The Community Action Partnership, based in Sandpoint, received $5,000 to fund its Reading Rainbow project. The group provides books and a three-day literacy session to 50 low-income families in Bonner County and surrounding areas.

First Book – Panhandle of North Idaho, of Sandpoint, will get $5,000 to provide books to low-income, at-risk children in Bonner, Kootenai, Boundary and Shoshone counties.
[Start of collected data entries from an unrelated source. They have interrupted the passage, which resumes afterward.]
/-- Writes of the fabric's set-up: EN := 0 disables a lane at once, EN := 1 starts a disabled one in Detect but in
Dormant, and another write comes into force there; ORIGIN, and the second word with EN = 1, restart an expectation
timer; ESW.BAR is refused while a thread waits at its barrier or an ARRIVE has come; ESW.ID is stored (R200, R213,
R226, R231). -/
def Sys2Proof.Claim.FabricRegisterWrites : Prop :=
  ∀ (l : BitVec 5) (e b : BitVec 6) (w : WriteOp) (s : State),
    let l' := l.toNat
    let st := s.rd (laneStatus_STATE l')
    let rl : Reg := ⟨.laneCfg, l', 0, 0⟩
    let cfg := s.merged rl w
    let r0 : Reg := ⟨.eswExp0, e.toNat, 0, 0⟩
    let r1 : Reg := ⟨.eswExp1, e.toNat, 0, 0⟩
    let y := s.setReg r0 (s.merged r0 w)
    let z := s.setReg r1 (s.merged r1 w)
    let rb : Reg := ⟨.eswBar, b.toNat, 0, 0⟩
    let started (u t : State) : Prop := t.regs = u.regs
      ∧ Tab.find t.exps e.toNat = some { origin := s.absTick (u.rd (eswExp0_ORIGIN e.toNat)) }
    (Lands s rl w →
      (bitsOf cfg 0 1 = 0 → Ends (exec (.laneCfgWrite l w) s) (fun t =>
        t.rd (laneStatus_STATE l') = laneDisabled ∧ t.reg rl = cfg ∧ (t.lane l').cfg = cfg))
      ∧ (bitsOf cfg 0 1 = 1 → st = laneDisabled → s.dormant = false → Ends (exec (.laneCfgWrite l w) s) (fun t =>
        t.rd (laneStatus_STATE l') = laneDetect ∧ t.reg rl = cfg ∧ (t.lane l').cfg = cfg))
      ∧ (bitsOf cfg 0 1 = 1 → (st ≠ laneDisabled ∨ s.dormant = true) →
        exec (.laneCfgWrite l w) s = .next (s.setReg rl cfg)))
    ∧ (Lands s r0 w → s.on (eswExp1_EN e.toNat) = true → Ends (exec (.expTimerWrite e false w) s) (started y))
    ∧ (Lands s r0 w → s.on (eswExp1_EN e.toNat) = false → exec (.expTimerWrite e false w) s = .next y)
    ∧ (Lands s r1 w →
      (z.on (eswExp1_EN e.toNat) = true → Ends (exec (.expTimerWrite e true w) s) (started z))
      ∧ (z.on (eswExp1_EN e.toNat) = false → exec (.expTimerWrite e true w) s = .next z))
    ∧ (Lands s rb w →
      ((s.waitersAt b.toNat ≠ [] ∨ ((s.bar b.toNat).at_ (s.bar b.toNat).gen).kids ≠ []) →
        exec (.barWrite b w) s = .next (s.put eswStatus_CFG_REFUSED true))
      ∧ (s.waitersAt b.toNat = [] → ((s.bar b.toNat).at_ (s.bar b.toNat).gen).kids = [] →
        exec (.barWrite b w) s = .next (s.setReg rb (s.merged rb w))))
    ∧ (Lands s ⟨.eswId, 0, 0, 0⟩ w → exec (.devWrite w) s = .next (s.setReg ⟨.eswId, 0, 0, 0⟩ (s.merged ⟨.eswId, 0, 0, 0⟩ w)))

/-! The seam matrix (10). -/

/-- Seam events, timers and the log: an event of a source enters the channels that route it, which carry it two
ticks on, and a second one of the tick merges; sources 0-19 enter resynchronised channels alone here, since the
raw outputs of their inputs have entered the asynchronous ones; in Dormant an event reaches asynchronous channels
alone, and those in WAKE wake the device unless REQ is written in the tick; a filter takes a LUT output that is
due; timers start at ORIGIN unless they are stopped in the tick, and end a period once, again, or as a pulse width;
a pop by the claim's holder takes the oldest word, or finds the log empty, and a word whose parity fails sets
POISON (R284-R288, R292, R294, R295, R300). A command whose occasion has not come leaves the state as it stands:
the model's choice, log entry 2. -/
def Obligations.SeamEventsAndTimers : Prop :=
  ∀ (src : BitVec 9) (n : BitVec 6) (k : BitVec 4) (req : Requester) (s : State),
    let k' := k.toNat
    let mode := s.rd (tmrCfg_MODE k')
    let p := max 2 (s.rd (tmrTime_PERIOD k'))
    let chans := (s.chansOf src.toNat).filter (fun c => decide (20 ≤ src.toNat) || decide (32 ≤ c))
    (src.toNat ≠ 511 → s.dormant = false →
      Ends (exec (.seamEvent src) s) (fun t =>
        t = { s with seamPipe := t.seamPipe, asyncNow := t.asyncNow, regs := t.regs }
        ∧ (∀ e, e ∈ t.seamPipe ↔ e ∈ s.seamPipe ∨ ∃ c ∈ chans, e = (c, s.tick + 2)))
      ∧ (∀ c, chans = [c] →
        ((c, s.tick + 2) ∉ s.seamPipe → Ends (exec (.seamEvent src) s) (fun t =>
          t.seamPipe = s.seamPipe ++ [(c, s.tick + 2)] ∧ t.regs = s.regs ∧ (c < 32 → c ∈ t.asyncNow)))
        ∧ ((c, s.tick + 2) ∈ s.seamPipe → exec (.seamEvent src) s = .next (s.bump (seamCh_MERGED c)))))
    ∧ (src.toNat ≠ 511 → s.dormant = true → Ends (exec (.seamEvent src) s) (fun t =>
      t = { s with wakeDue := t.wakeDue, asyncNow := t.asyncNow }
      ∧ ∀ c ∈ s.chansOf src.toNat, c < 32 → c ∈ t.asyncNow
        ∧ (s.bitAt seamTask_WAKE c = true → s.pwrRun.wrote ≠ some s.tick → t.wakeDue = true)))
    ∧ ((src.toNat = 511 ∨ s.chansOf src.toNat = []) → exec (.seamEvent src) s = .next s)
    ∧ (∀ c, (s.evalCells false).find? (fun c => c.1 == n.toNat && c.2.2.2) = some c →
      Ends (exec (.tackFilterExpiry n) s) (fun t => (t.tack n.toNat).filt = c.2.1.lut
        ∧ t = { s with tacks := t.tacks }))
    ∧ (s.originDue k' = true → s.timerHeld k' = false → k' ∉ s.seamLevels.stops →
      (Tab.find s.timers k' = none → Ends (exec (.timerOrigin k) s) (fun t => t.on (tmrCfg_RUNNING k') = true
        ∧ ∃ x, Tab.find t.timers k' = some x ∧ x.from_ = s.tick ∧ x.p = p))
      ∧ ((Tab.find s.timers k').isSome = true → exec (.timerOrigin k) s = .next (s.bump (tmrCfg_IGN k'))))
    ∧ ((s.originDue k' = false ∨ s.timerHeld k' = true ∨ k' ∈ s.seamLevels.stops) →
      exec (.timerOrigin k) s = .next s)
    ∧ (∀ x, Tab.find s.timers k' = some x →
      (x.from_ + x.p ≤ s.tick → mode = 0 → Ends (exec (.timerExpiry k) s) (fun t => Tab.find t.timers k' = none
        ∧ t.on (tmrCfg_RUNNING k') = false ∧ 128 + k' ∈ t.seamRaised))
      ∧ (x.from_ + x.p ≤ s.tick → mode ≠ 0 → Ends (exec (.timerExpiry k) s) (fun t => t.regs = s.regs
        ∧ (∃ y, Tab.find t.timers k' = some y ∧ y.from_ = x.from_ + x.p ∧ y.p = p
          ∧ y.level = (decide (mode = 2) && decide (0 < s.rd (tmrTime_COMPARE k'))))
        ∧ (mode ≠ 2 → 128 + k' ∈ t.seamRaised) ∧ (mode = 2 → t.seamRaised = s.seamRaised)))
      ∧ (s.tick < x.from_ + x.p → mode = 2 → x.level = true → x.c < x.p → x.from_ + x.c ≤ s.tick →
        Ends (exec (.timerExpiry k) s) (fun t => Tab.find t.timers k' = some { x with level := false } ∧ t.regs = s.regs))
      ∧ (x.due (mode == 2) s.tick = false → exec (.timerExpiry k) s = .next s))
    ∧ (s.rd claimLog_HOLDER = req.domain + 1 →
      (∀ x rest, s.evLog.words = x :: rest → Ends (exec (.logPop req) s) (fun t =>
        t.evLog.words = rest ∧ t.evLog.lastPop = x.w ∧ (x.parityOk = true → t.regs = s.regs)
        ∧ (x.parityOk = false → t.on logStatus_POISON = true)))
      ∧ (s.evLog.words = [] → Ends (exec (.logPop req) s) (fun t =>
        t.evLog = s.evLog ∧ t.on logStatus_UNDERRUN = true)))
    ∧ (s.rd claimLog_HOLDER ≠ req.domain + 1 → exec (.logPop req) s = .next (s.bump seamStatus_DENIED))

/-- Writes of the matrix: OWNER and SECURE of a channel or cell change by domain 0 alone and while it is disabled,
the rest by its owner, securely where SECURE is set, and every other change counts DENIED; an enable is refused
where a channel names a source of another owner, or an asynchronous one a source not marked A, or where a cell
names an object of another owner; sources change owner only by domain 0, and not under an enabled channel of
another owner; a timer obeys its claim's holder, a stop wins over a start, and a new MODE stops it; a free claim is
taken with the writer's domain, its other fields are that domain's, that domain or domain 0 releases it, and any
other change counts CLAIM_DENIED; FLUSH empties the log (R288-R297, R300). That OWNER and SECURE are guarded by
change is the model's choice, log entry 43; an owner value of 5-7 leaves the field. -/
def Obligations.SeamWritesObeyOwnersAndClaims : Prop :=
  ∀ (addr : Nat) (n : Nat) (i : BitVec 5) (k : BitVec 4) (w : WriteOp) (s : State), w.req.domain < 5 →
    let me := w.req.domain
    let ch : Reg := ⟨.seamCh, n, 0, 0⟩
    let old := s.reg ch
    let new := keepOwner old (s.merged ch w) 35
    let rest (x : Word) : Word := withBits (withBits x 35 4 0) 48 16 0
    let owns := me = bitsOf old 35 3 ∧ (bitsOf old 38 1 = 0 ∨ w.req.secure = true)
    let allowed := (bitsOf old 35 4 = bitsOf new 35 4 ∨ (me = 0 ∧ bitsOf old 32 1 = 0))
      ∧ (rest old = rest new ∨ owns) ∧ (owns ∨ me = 0)
    let srcs := bitsOf new 0 9 :: (if bitsOf new 9 1 = 1 then [bitsOf new 16 9] else [])
    let fits := bitsOf new 32 1 = 0
      ∨ ((32 ≤ n ∨ ∀ x ∈ srcs, asyncSource x = true) ∧ ∀ x ∈ srcs, s.srcOwner x = bitsOf new 35 3)
    let t0 : Reg := ⟨.tack0, n, 0, 0⟩
    let t1 : Reg := ⟨.tack1, n, 0, 0⟩
    let was := s.reg t0
    let cell := keepOwner was (s.merged t0 w) 32
    let cellAllowed := (bitsOf was 32 3 = bitsOf cell 32 3 ∨ (me = 0 ∧ bitsOf was 36 1 = 0))
      ∧ (withBits was 32 3 0 = withBits cell 32 3 0 ∨ me = bitsOf was 32 3) ∧ (me = bitsOf was 32 3 ∨ me = 0)
    let cellFits := bitsOf cell 36 1 = 0 ∨ s.cellRefused (bitsOf cell 32 3) (s.reg t1) = false
    let so : Reg := ⟨.srcOwn, i.toNat, 0, 0⟩
    let owners := (List.range 16).foldl (fun x j => keepOwner (s.reg so) x (4 * j)) (s.merged so w)
    let taken := ∃ j < 16, ∃ c < 256, bitsOf owners (4 * j) 3 ≠ bitsOf (s.reg so) (4 * j) 3
      ∧ routes (s.reg ⟨.seamCh, c, 0, 0⟩) (16 * i.toNat + j) = true ∧ s.rd (seamCh_OWNER c) ≠ bitsOf owners (4 * j) 3
    let k' := k.toNat
    let mode := s.rd (tmrCfg_MODE k')
    let asked := bitsOf (s.merged ⟨.tmrCfg, k', 0, 0⟩ w) 3 2
    let changes := asked ≠ 3 ∧ asked ≠ mode
    let stopping := s.timerHeld k' = true ∨ k' ∈ s.seamLevels.stops
    let stopped (t : State) : Prop := Tab.find t.timers k' = none ∧ t.on (tmrCfg_RUNNING k') = false
    (Reg.ofAddr addr = some ch → Lands s ch w →
      (allowed → fits → Ends (exec (.seamChWrite addr w) s) (fun t =>
        t.reg ch = withBits new 48 16 0 ∧ OnlyRegs s t [ch] ∧ (32 ≤ n → ∀ q ∈ t.seamPipe, q.1 ≠ n)))
      ∧ (allowed → ¬ fits → exec (.seamChWrite addr w) s = .next (s.put seamStatus_CFG_REFUSED true))
      ∧ (¬ allowed → exec (.seamChWrite addr w) s = .next (s.bump seamStatus_DENIED)))
    ∧ (Reg.ofAddr addr = some t0 → Lands s t0 w →
      (cellAllowed → cellFits → Ends (exec (.seamChWrite addr w) s) (fun t => t.reg t0 = cell ∧ OnlyRegs s t [t0]))
      ∧ (cellAllowed → ¬ cellFits → exec (.seamChWrite addr w) s = .next (s.put seamStatus_CFG_REFUSED true))
      ∧ (¬ cellAllowed → exec (.seamChWrite addr w) s = .next (s.bump seamStatus_DENIED)))
    ∧ (Reg.ofAddr addr = some t1 → Lands s t1 w →
      (me = s.rd (tack0_OWNER n) → Ends (exec (.seamChWrite addr w) s) (fun t =>
        t.reg t1 = s.merged t1 w ∧ OnlyRegs s t [t1]))
      ∧ (me ≠ s.rd (tack0_OWNER n) → exec (.seamChWrite addr w) s = .next (s.bump seamStatus_DENIED)))
    ∧ (Lands s so w →
      (me = 0 → ¬ taken → exec (.srcOwnWrite i w) s = .next (s.setReg so owners))
      ∧ (me = 0 → taken → exec (.srcOwnWrite i w) s = .next (s.put seamStatus_CFG_REFUSED true))
      ∧ (me ≠ 0 → exec (.srcOwnWrite i w) s = .next (s.bump seamStatus_DENIED)))
    ∧ (Strikes s (tmrCfg_GO k') w →
      (s.holdsTimer k' me = false → exec (.timerGo k w) s = .next (s.bump seamStatus_DENIED))
      ∧ (s.holdsTimer k' me = true →
        (strobe w.bits (tmrCfg_STOP k') = true → Ends (exec (.timerGo k w) s) stopped)
        ∧ (strobe w.bits (tmrCfg_STOP k') = false →
          (Tab.find s.timers k' = none → ¬ stopping → Ends (exec (.timerGo k w) s) (fun t =>
            t.on (tmrCfg_RUNNING k') = true ∧ ∃ x, Tab.find t.timers k' = some x ∧ x.from_ = s.tick
              ∧ x.p = max 2 (s.rd (tmrTime_PERIOD k'))))
          ∧ (∀ x, Tab.find s.timers k' = some x → ¬ changes → ¬ stopping → Ends (exec (.timerGo k w) s) (fun t =>
            t.timers = s.timers ∧ t.rd (tmrCfg_IGN k') = min 65535 (s.rd (tmrCfg_IGN k') + 1)))
          ∧ ((Tab.find s.timers k' = none ∨ ¬ changes) → stopping → Ends (exec (.timerGo k w) s) (fun t =>
            t.timers = s.timers))
          ∧ (∀ x, Tab.find s.timers k' = some x → changes → Ends (exec (.timerGo k w) s) stopped))))
    ∧ (Strikes s (tmrCfg_STOP k') w →
      (s.holdsTimer k' me = true → Ends (exec (.timerStop k w) s) (fun t => stopped t
        ∧ k' ∈ t.seamLevels.stops ∧ (s.seamRaised.Nodup → 128 + k' ∉ t.seamRaised)))
      ∧ (s.holdsTimer k' me = false → exec (.timerStop k w) s = .next (s.bump seamStatus_DENIED)))
    ∧ (∀ (name : RegName) (lo width top j : Nat), (name, lo, width, top) ∈
        [(RegName.claimMk, 17, 5, 17), (.claimTmr, 3, 3, 5), (.claimTdc, 3, 3, 5), (.claimLog, 3, 3, 5)] →
      let r : Reg := ⟨name, j, 0, 0⟩
      let asked := s.merged r w
      let holder := bitsOf (s.reg r) 0 width
      let domain := bitsOf (s.reg r) lo 3
      let want := if top < bitsOf asked 0 width then holder else bitsOf asked 0 width
      let fields := withBits asked 0 width holder
      Reg.ofAddr addr = some r → Lands s r w →
      (holder = 0 → want ≠ 0 → Ends (exec (.claimWrite addr w) s) (fun t =>
        bitsOf (t.reg r) 0 width = want ∧ bitsOf (t.reg r) lo 3 = me ∧ OnlyRegs s t [r]))
      ∧ (holder = 0 → want = 0 → Ends (exec (.claimWrite addr w) s) (fun t => OnlyRegs s t []))
      ∧ (holder ≠ 0 → want = holder → me = domain → Ends (exec (.claimWrite addr w) s) (fun t =>
        t.reg r = withBits fields lo 3 domain ∧ OnlyRegs s t [r]))
      ∧ (holder ≠ 0 → want = 0 → (me = domain ∨ me = 0) → Ends (exec (.claimWrite addr w) s) (fun t =>
        bitsOf (t.reg r) 0 width = 0 ∧ OnlyRegs s t [r]))
      ∧ (holder ≠ 0 → ((want ≠ holder ∧ want ≠ 0) ∨ (want = 0 ∧ me ≠ domain ∧ me ≠ 0)
          ∨ (want = holder ∧ me ≠ domain ∧ withBits fields lo 3 domain ≠ s.reg r)) →
        exec (.claimWrite addr w) s = .next (s.bump seamStatus_CLAIM_DENIED)))
    ∧ (Strikes s logStatus_FLUSH w → Ends (exec (.logFlush w) s) (fun t => t.evLog = { s.evLog with words := [] }
      ∧ t.on logStatus_FLUSH = false))

/-! The host side: Kenper-M, links, queue pairs, rings, descriptors (11). -/

namespace Sys2Proof.Claim

/-- A descriptor that has begun, of an OPCODE, on a state without an undefined case. -/
def Begun (s : State) (d : Desc) (op : Nat) : Prop :=
  s.begun.contains d = true ∧ d.ref.opcode = op ∧ s.undef = none

/-- The state in which a descriptor's effect is carried out: it is no longer among the begun. -/
def taken (s : State) (d : Desc) : State := { s with begun := s.begun.erase d }

/-- The command completes its descriptor with a status and does nothing else (R317, R327). -/
def EndsWith (o : Host.Outcome State Fault Refusal) (s : State) (d : Desc) (status : Nat) : Prop :=
  o = .next ((taken s d).ends d status)

end Sys2Proof.Claim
Each of the children attending North Idaho College’s Head Start program will receive one book per month for one year, starting this fall.

Kellogg School District will receive $7,500 to expand the Waterford Early Reading Program software to its new kindergarten classroom at Sunnyside Elementary School.

Post Falls Middle School was awarded a $2,500 grant for its Alternate Reading Methods project, which is designed to bring hesitant readers in grades 3-8 up to grade level

The Verizon Foundation is the philanthropic arm of Verizon Communications, a Dow 30 company. In 2003 the foundation awarded more than 21,000 grants totaling about $70 million to charitable and nonprofit agencies that focus on improving basic and computer literacy, enriching communities through technology and creating a skilled work force.